# Nice (nightingale??) Collars



## SECRETO (Aug 20, 2008)

I wanted to get Eli a nice thick nightingale collar for Christmas. Does anyone have a recommendation on where to buy from? I thought this was mentioned before but awhile back now. 

Im looking for a thicker collar with a handsome design for my standard, Eli.

Thanks for any help in advance!


----------



## wishpoo (Sep 12, 2009)

How about something like this ; ))

http://ilovedogsdiamonds.com/chéri-p-3.html

Just joking LOL, can you imagine people actually buying that :wacko:!!!

I do not know what nightingale looks like :rolffleyes: but I always found best selection in of any kind of collar in those specialized "pet boutiques" that one can find in somewhat bigger city . 

I wish you the best of luck in your search ! Did you try web-search  ???


----------



## Dogsinstyle (Sep 6, 2009)

I can make any of these into a martingale collar-
http://www.dogsinstyle.com/newcollardesigns/holidaycollars.html

Here are a couple that aren't up there yet.
Carole


----------



## Olie (Oct 10, 2009)

Dogsinstyle said:


> I can make any of these into a martingale collar-
> http://www.dogsinstyle.com/newcollardesigns/holidaycollars.html
> 
> Here are a couple that aren't up there yet.
> Carole


Can you do any university/college?


----------



## Dogsinstyle (Sep 6, 2009)

Yes, I have a few already, which one are you interested in? (Say VA Tech)
Carole


----------



## wishpoo (Sep 12, 2009)

*WOW !!!!!! HOW BEAUTIFUL Dodgsinstyle !!!!*

Oh my goodness - are you making all of them that are on the web-page !!! ???

They are soooo pretty !!!!!:target:


----------



## Dogsinstyle (Sep 6, 2009)

Yes, I have more on my facebook page - Carole Beresh - if you are on FB.
Carole


----------



## wishpoo (Sep 12, 2009)

My kids and my husband and ton of friends are trying to per sway me to make my FB page LOL for years BUT I think I might make it NOW LOL !!!!

Thanks so much for the link - I can access it from my kid's pages I guess ??? Like they do not have Mom's poodle obsession overload anyway ; ) !!!

It is just fantastic thing that you are doing, dear Carole ! I am really impressed !!! 

How did you get to that idea : ) - to make your own collars !!!??? I really hope that many people will discover your business, since you are doing really fine job with all of them !!!!


----------



## Dogsinstyle (Sep 6, 2009)

I started making collars because all they pretty ones were more than 30.00
I've been doing it for 6 years, now I'm good at it.


----------



## Olie (Oct 10, 2009)

Dogsinstyle said:


> Yes, I have a few already, which one are you interested in? (Say VA Tech)
> Carole


Ummmm No sorry - I'm looking for a few but I need an Ohio State.


----------



## Dogsinstyle (Sep 6, 2009)

I can get Ohio state.

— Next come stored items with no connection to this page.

-- ==== Sys2Proof/Machine/Fabric.lean ====
section
/-! DEFINITION. Requests and responses of the fabric (R269, R270, R275, R277 to R287): what the package does with a flit
that has reached it, chunked transfers, quench, and lanes. -/
namespace Sys2Proof.Machine

/-! ## Accepting a flit (R264, R270, R277, R278) -/

/-- The virtual channel of a flit type (Table 11-4); none for reserved types and DRAIN_MARK. -/
def vcOfType : Nat → Option Nat
  | 0x01 | 0x03 | 0x05 => some 1
  | 0x02 | 0x04 | 0x06 | 0x07 | 0x0A | 0x17 => some 2
  | 0x08 | 0x09 => some 6
  | 0x10 => some 3
  | 0x11 | 0x12 | 0x13 | 0x14 | 0x15 => some 4
  | 0x18 | 0x19 => some 5
  | 0x1C | 0x1D => some 7
  | 0x1E | 0x1F => some 0
  | _ => none

/-- Does a flit travel on the VC of its type (R270)? A drain mark travels on the VC of the drained flow. -/
def flitOk (f : Flit) : Bool :=
  if f.typ.toNat = 0x16 then f.vc.toNat == fld f.trailer 0 3 else vcOfType f.typ.toNat == some f.vc.toNat

/-- Does the package accept a flit addressed to it as one of type `typ`? A flit of a reserved type, on a wrong VC, of a
foreign key, or of a key that was stopped is counted and dropped. -/
def State.accept (s : State) (f : Flit) (typ : Nat) : State × Bool :=
  let key := f.pkey.toNat
  if s.node = 0xFFFF ∨ f.dst.toNat ≠ s.node then (s, false)
  else if flitOk f = false ∨ f.typ.toNat ≠ typ then (s.count64 (Reg.fabCnt 2) 1, false)
  else if key ≠ s.regF Reg.fabPkey 0 16 ∧ ¬ (key = 0 ∧ f.vc = 0) then
    ((s.count64 (Reg.fabCnt 3) 1).fabEv 2 (some f.src.toNat) none, false)
  else if s.dropKey = some key ∧ typ ≠ 0x1E ∧ typ ≠ 0x1C ∧ typ ≠ 0x1D then (s.count64 (Reg.fabCnt 4) 1, false)
  else (s, true)

/-- Decode one word at its destination (R269). -/
def State.takeWord (s : State) (w : FWord) : State × Granule × Bool :=
  if w.check = selvedgeCheck w.data then (s, w.data, false)
  else match decodeWord [] w.data w.check with
    | .clean d => (s, d, false)
    | .corrected d _ => (s.count64 (Reg.fabCnt 0) 1, d, false)
    | .poison => (s, w.data, true)
    | .uncorrectable amb =>
      ((if amb then s.count64 (Reg.relCnt 7) 1 else s).count64 (Reg.fabCnt 1) 1, w.data, true)

/-- Decode the words of a flit, in order. -/
def State.takeWords (s : State) (ws : List FWord) : State × List (Granule × Bool) :=
  ws.foldl (fun r w =>
    let q := r.1.takeWord w
    (q.1, r.2 ++ [q.2])) (s, [])

/-- The address in a flit (R269). -/
def flitAddr (f : Flit) : Nat := f.addr.toNat * 32

/-- Answer a request on VC2. -/
def State.respond (s : State) (f : Flit) (typ : Nat) (words : List FWord) (trailer : Nat) : State :=
  s.emit (s.mkFlit f.src.toNat typ 2 true f.tag.toNat f.seq.toNat false false (flitAddr f) words trailer)

/-- The issuer of an access that came from a node, which the model tells apart from the collective engine's channels. -/
def nodeReq (f : Flit) : Req := ⟨8, 65536 + f.src.toNat⟩

/-- A remote access may reach working memory only (R24). -/
def State.remoteTarget (s : State) (a n : Nat) : Option Nat :=
  firstRefused (fun x => s.region x == .working) a n

/-! ## Reads, writes and atomics for other nodes (R270, R280, R282) -/

/-- RD_REQ: the sectors it names, or poison with STATUS ADDR. -/
def State.serveRead (s : State) (f : Flit) : State :=
  let n := fld f.trailer 0 3
  let k := max 1 (min 6 n)
  let a := (flitAddr f)
  let bad := if n ≠ k ∨ 4096 < a % 4096 + 32 * n then some a else s.remoteTarget a (32 * n)
  match bad with
  | some x => (s.addressEvent (nodeReq f) x).respond f 0x02 (List.replicate k (fword 0 true)) 1
  | none => s.respond f 0x02 ((List.range n).map fun i =>
      fword (s.granule (a + 32 * i)) (s.poisoned (a / 32 + i))) 0

/-- A store of the bytes that a mask selects in a sector: one read, merge and write (R251, R255, R368). -/
def State.storeMask (s : State) (a : Nat) (mask : W32) (g : Granule) (poison : Bool) : State :=
  if mask = 0 then s
  else if s.poisoned (a / 32) then s.mergeEvent (a / 32)
  else if poison then s.poisonNow (a / 32 * 32) 32
  else s.storeBytes (a / 32 * 32) (granuleBytes (mergeMask (s.granule a) g mask))

/-- The stores of a WR_REQ: word `i` of one or more, with the byte mask of a single one. -/
def State.storeWords (s : State) (r : Req) (a : Nat) (mask : W32) (ws : List (Granule × Bool)) : State :=
  ws.zipIdx.foldl (fun s w =>
    if mask = BitVec.allOnes 32 then
      (if w.1.2 then s.storePoison r (a + 32 * w.2) 32 else s.store r (a + 32 * w.2) (granuleBytes w.1.1))
    else s.storeMask (a + 32 * w.2) mask w.1.1 w.1.2) s

/-- WR_REQ. -/
def State.serveWrite (s : State) (f : Flit) : State :=
  let q := s.takeWords f.words
  match q.1.remoteTarget (flitAddr f) (32 * f.words.length) with
  | some x => (q.1.addressEvent (nodeReq f) x).respond f 0x04 [] 1
  | none =>
    let mask : W32 := if f.words.length = 1 then f.trailer.truncate 32 else BitVec.allOnes 32
    (q.1.storeWords (nodeReq f) (flitAddr f) mask q.2).respond f 0x04 [] 0

/-- 1 ms in 1/64 ns. -/
def msec : Nat := 64000000

/-- The replies to a source that are no older than 1 ms, and no more than 1,024 (R282). -/
def State.freshReplies (s : State) (src : Nat) : List Reply :=
  let l := (Tbl.get [] s.replies src).filter fun r => decide (s.ft ≤ r.time + msec)
  l.drop (l.length - 1024)

/-- A place for the replies to a source: its own, a free one of the 64, or the one of a source whose replies are all
older than 1 ms and whose newest is oldest. None: BUSY. -/
def State.replyPlace (s : State) (src : Nat) : Option State :=
  if (s.replies.any fun p => p.1 == src) || decide (s.replies.length < 64) then some s
  else
    let newest (p : Nat × List Reply) : Nat := (p.2.getLast?.map fun r => r.time).getD 0
    match s.replies.filter fun p => p.2.all fun r => decide (r.time + msec < s.ft) with
    | [] => none
    | p :: t =>
      let o := t.foldl (fun b x => if newest x < newest b then x else b) p
      some { s with replies := Tbl.set [] s.replies o.1 [] }

/-- The operation of an ATOM_REQ. -/
def flitAtom (f : Flit) (w : Granule) : AtomOp :=
  { op := ⟨fld f.trailer 0 3, Nat.mod_lt _ (by decide)⟩, size := ⟨fld f.trailer 3 2, Nat.mod_lt _ (by decide)⟩,
    off := ⟨fld f.trailer 5 5, Nat.mod_lt _ (by decide)⟩, ffmt := BitVec.ofNat 5 (fld f.trailer 10 5),
    a := BitVec.ofNat 64 w.toNat, b := BitVec.ofNat 64 (w.toNat / 2 ^ 64) }

/-- The answer to an atomic. -/
def State.atomReply (s : State) (f : Flit) (r : Reply) : State :=
  s.respond f 0x06 [fword (BitVec.ofNat 256 r.result.toNat) r.poison] r.status

/-- ATOM_REQ in its turn: performed once and remembered, or refused with BUSY; and whether it was performed. -/
def State.serveAtomic (s : State) (f : Flit) : State × Bool :=
  let src := f.src.toNat
  match s.replyPlace src with
  | none => ((s.count64 (Reg.fabCnt 14) 1).respond f 0x07 [] 2, false)
  | some s1 =>
    let q := s1.takeWords (f.words.take 1)
    let w := q.2.headD (0, true)
    let o := flitAtom f w.1
    let n := 2 ^ o.size.val
    let a := (flitAddr f) + o.off.val
    let old := q.1.num a n
    let r : Reply := match q.1.remoteTarget a n with
      | some _ => { tag := f.tag.toNat, result := 0, poison := true, status := 1, time := s.ft }
      | none => { tag := f.tag.toNat, result := BitVec.ofNat 64 old, poison := q.1.poisonIn a n, status := 0, time := s.ft }
    let s2 := match q.1.remoteTarget a n with
      | some x => q.1.addressEvent (nodeReq f) x
      | none =>
        if w.2 then q.1.storePoison (nodeReq f) a n
        else q.1.store (nodeReq f) a (natBytes n (atomResult o old))
    let l := s2.freshReplies src ++ [r]
    ({ s2 with replies := Tbl.set [] s2.replies src (l.drop (l.length - 1024)) }.atomReply f r, true)

/-- A duplicate atomic: answered from the cache, or STALE (R282). -/
def State.dupAtomic (s : State) (f : Flit) : State :=
  match (s.freshReplies f.src.toNat).find? fun r => r.tag == f.tag.toNat with
  | some r => s.atomReply f r
  | none => (s.count64 (Reg.fabCnt 8) 1).respond f 0x07 [] 1

/-! ## Chunks (R284) -/

/-- Fabric time units of a microsecond. -/
def usec : Nat := 64000

/-- The pieces of 256 bytes of a page that `n` bytes at `a` touch, by number in the page. -/
def pagePieces (a n : Nat) : List Nat :=
  (List.range 16).filter fun k => decide (a % 4096 < 256 * k + 256) && decide (256 * k < a % 4096 + n)

/-- The FAIL bitmap of a list of pieces. -/
def failBits (ks : List Nat) : Nat := ks.foldl (fun m k => m + 2 ^ k) 0

/-- The issuer of the loads of chunks, which are all of the package's own memory. -/
def chunkReq : Req := ⟨8, 131072⟩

Either fabric or ribbon, here is how the collars look-
email me at [email protected] if you want it.


----------



## Aidan (Mar 4, 2009)

Vega has a collar from dogsinstyle, we still love it very much. I believe I ordered it before she joined this site and after payment I had it in less then a week. It's held up amazingly well for how often I use it and people always ask where I bought it.

I need to order another for Dodger sometime soon!


----------



## onlypoodles4me (May 18, 2009)

I got one of these. They are very nice leather and we get lots of compliments when out and about.

www.goldenhound.net


----------



## SECRETO (Aug 20, 2008)

Dogsinstyle said:


> I can make any of these into a martingale collar-
> http://www.dogsinstyle.com/newcollardesigns/holidaycollars.html
> 
> Here are a couple that aren't up there yet.
> Carole


Those look great. Ill have to figure out what style and design we'll want and Ill be ordering then. 

Oh....what do you have in NY Giants (football)? Hubby named Eli (Secreto's King of NY...lol) after his favorite quarterback, Eli Manning. Im sure my husband will jump all over the NY Giants for Eli's collar. 

Thanks again!


----------



## SECRETO (Aug 20, 2008)

onlypoodles4me said:


> I got one of these. They are very nice leather and we get lots of compliments when out and about.
> 
> www.goldenhound.net


Those collars are very nice too. I think Im looking for more of what dogs in style has. I always see them at show's but never find a design I want to purchase. Well, my poodle is a male so Im picky about the design for a male dog. Plenty of nice female designs always though. 

Thanks!


----------



## Dogsinstyle (Sep 6, 2009)

Giants....


----------



## aprhj (Jun 16, 2009)

Dogs in Style- how do I measure Poppy's neck for a martingale? That is presumming you custome the size, if not I'll have to wait until she is older I guess.


----------



## Dogsinstyle (Sep 6, 2009)

The regular ones I make adjust 3 -4 inches. The kindness collars need to be made to order for size. Just take a tape measure and go around the neck where the collar would be.


----------